5.2 Dialogistic Narrative in Latin Epic
While it is certainly of some interest simply to have a more detailed descriptive understanding of the syntactic and lexical features that constitute direct speech in Latin epic, the measure explored so far in this chapter has further literary critical value in helping to identify passages outside of speech that call attention to themselves as more or less dialogistic.41 In this section, I briefly review the idea of apostrophe as a kind of dialogistic narrative device, applying the dialogism measure to Lucan’s Bellum Civile as proof of concept that this data-driven collation of syntactic and lexical features can detect speech-like aspects of non-speech Latin text.
Lucan’s use of apostrophe—that is the “the address of a person that is not physically present [and] in the case of epic poetry, this person usually is one of the heroic characters, addressed by the epic narrator”42—has received much attention.43 Roland Mayer writes: “Nothing is so typical of Lucan’s epic technique, nothing sets him so far apart from all other poets in this genre as his tendency to abandon narrative for an editorial reflection upon events.”44 Gordon Williams speaks of “innumerable authorial interventions” and Matthew Leigh notes that Lucan uses apostrophe “with greater statistical frequency than any other Latin epicist.”45 Leigh also lays bare the point most germane to the present discussion: “He truly is talking to his characters.”46 That is, outside the direct speech of any of the epic’s characters, the narrator fills the narrative with lines that emulate direct speech.

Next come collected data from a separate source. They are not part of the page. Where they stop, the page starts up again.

-- ==== Sys2Proof/Laws/PerInstr.lean ====
section
/-! SUPPORT. Laws stated of every instruction, one lemma for each constructor.

`MeetsItsRow`: the encoding of an instruction meets the mask and match of its own row of R75. -/

namespace Sys2Proof.Laws.MeetsItsRow

/-- The encoding meets the instruction's own row (R74, R75). -/
def Statement (i : Instr) : Prop := (rowOf i).fits (encode i) = true

/-- A nibble under the full mask is itself. -/
theorem nibble_and_mask (t : Nibble) : t &&& 0xF#4 = t := BitVec.and_allOnes

/-- A word of format `NNN` under the mask of its top nibble. -/
theorem fits_packNNN (m : String) (t : Nibble) (nnn : Imm12) :
    OpcodeRow.fits ⟨m, packNNN t 0, 0xF000⟩ (packNNN t nnn) = true := by
  refine beq_iff_eq.2 ?_
  show (t ++ nnn) &&& (0xF#4 ++ 0#12) = t ++ 0#12
  rw [BitVec.and_append, nibble_and_mask, BitVec.and_zero]

/-- A word of format `XNN` under the mask of its top nibble. -/
theorem fits_packXNN (m : String) (t : Nibble) (x : RegIdx) (nn : Byte) :
    OpcodeRow.fits ⟨m, packXNN t 0 0, 0xF000⟩ (packXNN t x nn) = true := by
  refine beq_iff_eq.2 ?_
  show ((t ++ nibOf x) ++ nn) &&& ((0xF#4 ++ 0#4) ++ 0#8) = (t ++ 0#4) ++ 0#8
  rw [BitVec.and_append, BitVec.and_append, nibble_and_mask, BitVec.and_zero, BitVec.and_zero]

/-- A word of format `XFF` under the mask of its top nibble and its function byte. -/
theorem fits_packXFF (m : String) (t : Nibble) (x : RegIdx) (nn : Byte) :
    OpcodeRow.fits ⟨m, packXNN t 0 nn, 0xF0FF⟩ (packXNN t x nn) = true := by
  refine beq_iff_eq.2 ?_
  show ((t ++ nibOf x) ++ nn) &&& ((0xF#4 ++ 0#4) ++ BitVec.allOnes 8) = (t ++ 0#4) ++ nn
  rw [BitVec.and_append, BitVec.and_append, nibble_and_mask, BitVec.and_zero, BitVec.and_allOnes]

/-- A word of format `XYN` under the mask of its top nibble. -/
theorem fits_packXYN (m : String) (t : Nibble) (x y : RegIdx) (n : Nibble) :
    OpcodeRow.fits ⟨m, packXYN t 0 0 0, 0xF000⟩ (packXYN t x y n) = true := by
  refine beq_iff_eq.2 ?_
  show (((t ++ nibOf x) ++ nibOf y) ++ n) &&& (((0xF#4 ++ 0#4) ++ 0#4) ++ 0#4) = ((t ++ 0#4) ++ 0#4) ++ 0#4
  rw [BitVec.and_append, BitVec.and_append, BitVec.and_append, nibble_and_mask, BitVec.and_zero, BitVec.and_zero,
    BitVec.and_zero]

/-- A word of format `XYF` under the mask of its top and function nibbles. -/
theorem fits_packXYF (m : String) (t : Nibble) (x y : RegIdx) (n : Nibble) :
    OpcodeRow.fits ⟨m, packXYN t 0 0 n, 0xF00F⟩ (packXYN t x y n) = true := by
  refine beq_iff_eq.2 ?_
  show (((t ++ nibOf x) ++ nibOf y) ++ n) &&& (((0xF#4 ++ 0#4) ++ 0#4) ++ 0xF#4) = ((t ++ 0#4) ++ 0#4) ++ n
  rw [BitVec.and_append, BitVec.and_append, BitVec.and_append, nibble_and_mask, nibble_and_mask, BitVec.and_zero,
    BitVec.and_zero]

theorem cls : Statement .cls := rfl
theorem ret : Statement .ret := rfl
theorem sys (nnn : Imm12) : Statement (.sys nnn) := fits_packNNN _ _ _
theorem jp (nnn : Imm12) : Statement (.jp nnn) := fits_packNNN _ _ _
theorem call (nnn : Imm12) : Statement (.call nnn) := fits_packNNN _ _ _
theorem seImm (x : RegIdx) (nn : Byte) : Statement (.seImm x nn) := fits_packXNN _ _ _ _
theorem sneImm (x : RegIdx) (nn : Byte) : Statement (.sneImm x nn) := fits_packXNN _ _ _ _
theorem seReg (x y : RegIdx) : Statement (.seReg x y) := fits_packXYF _ _ _ _ _
theorem ldImm (x : RegIdx) (nn : Byte) : Statement (.ldImm x nn) := fits_packXNN _ _ _ _
theorem addImm (x : RegIdx) (nn : Byte) : Statement (.addImm x nn) := fits_packXNN _ _ _ _
theorem ldReg (x y : RegIdx) : Statement (.ldReg x y) := fits_packXYF _ _ _ _ _
theorem orReg (x y : RegIdx) : Statement (.orReg x y) := fits_packXYF _ _ _ _ _
theorem andReg (x y : RegIdx) : Statement (.andReg x y) := fits_packXYF _ _ _ _ _
theorem xorReg (x y : RegIdx) : Statement (.xorReg x y) := fits_packXYF _ _ _ _ _
theorem addReg (x y : RegIdx) : Statement (.addReg x y) := fits_packXYF _ _ _ _ _
theorem subReg (x y : RegIdx) : Statement (.subReg x y) := fits_packXYF _ _ _ _ _
theorem shr (x y : RegIdx) : Statement (.shr x y) := fits_packXYF _ _ _ _ _
theorem subnReg (x y : RegIdx) : Statement (.subnReg x y) := fits_packXYF _ _ _ _ _
theorem shl (x y : RegIdx) : Statement (.shl x y) := fits_packXYF _ _ _ _ _
theorem sneReg (x y : RegIdx) : Statement (.sneReg x y) := fits_packXYF _ _ _ _ _
theorem ldI (nnn : Imm12) : Statement (.ldI nnn) := fits_packNNN _ _ _
theorem jpV0 (nnn : Imm12) : Statement (.jpV0 nnn) := fits_packNNN _ _ _
theorem rnd (x : RegIdx) (nn : Byte) : Statement (.rnd x nn) := fits_packXNN _ _ _ _
theorem drw (x y : RegIdx) (n : Nibble) : Statement (.drw x y n) := fits_packXYN _ _ _ _ _
theorem skp (x : RegIdx) : Statement (.skp x) := fits_packXFF _ _ _ _
theorem sknp (x : RegIdx) : Statement (.sknp x) := fits_packXFF _ _ _ _
theorem ldVxDT (x : RegIdx) : Statement (.ldVxDT x) := fits_packXFF _ _ _ _
theorem ldVxK (x : RegIdx) : Statement (.ldVxK x) := fits_packXFF _ _ _ _
theorem ldDTVx (x : RegIdx) : Statement (.ldDTVx x) := fits_packXFF _ _ _ _
theorem ldSTVx (x : RegIdx) : Statement (.ldSTVx x) := fits_packXFF _ _ _ _
theorem addI (x : RegIdx) : Statement (.addI x) := fits_packXFF _ _ _ _
theorem ldF (x : RegIdx) : Statement (.ldF x) := fits_packXFF _ _ _ _
theorem ldB (x : RegIdx) : Statement (.ldB x) := fits_packXFF _ _ _ _
theorem storeRegs (x : RegIdx) : Statement (.storeRegs x) := fits_packXFF _ _ _ _
theorem loadRegs (x : RegIdx) : Statement (.loadRegs x) := fits_packXFF _ _ _ _

end Sys2Proof.Laws.MeetsItsRow
end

With the dialogism measure available, this narrative quality can be demonstrated in the text. In Figure 9.4, the rolling mean of the composite epic dialogism metric is mapped through the narrative space of Bellum Civile 9. Direct speech in this book is indicated through light grey shading and apostrophes—specifically, apostrophe in the voice of the narrator (and so outside the direct speech of other characters)—is indicated with dark grey shading. The average dialogism of the book is shown through a dashed line at 0.26. Moving from left to right serves as a proxy for reading dialogistically; that is, following the black line should correlate with our readerly experience of “any span of text [that] exhibits the grammatical features characteristic of spoken dialogue.”47 The black line does generally rise in the lightly shaded areas, most noticeably during Cato’s speeches at the beginning and end of the book. What is of more interest here is the way in which upward movement can be observed during the apostrophes. Take for example the apostrophe to the dracones at Luc. 9.727–733 (corresponding on the x-axis to the dark-grey shaded area covering tokens 4,822 through 4,867) in the middle of the “snake episode” in Book 9; after a notable dip in the rolling dialogism metric in an extended period of uninterrupted (by direct speech, that is) narrative, this apostrophe helps bring the passage back to the book-level average.48



Figure 9.4
Narrative plot of Book 9 from Lucan’s Bellum Civile. The rolling mean of the composite dialogism score is indicated by the black line. Speeches are shaded in light grey, apostrophes from the narrator in dark grey. The average dialogism score (0.26) is indicated by a dashed grey line.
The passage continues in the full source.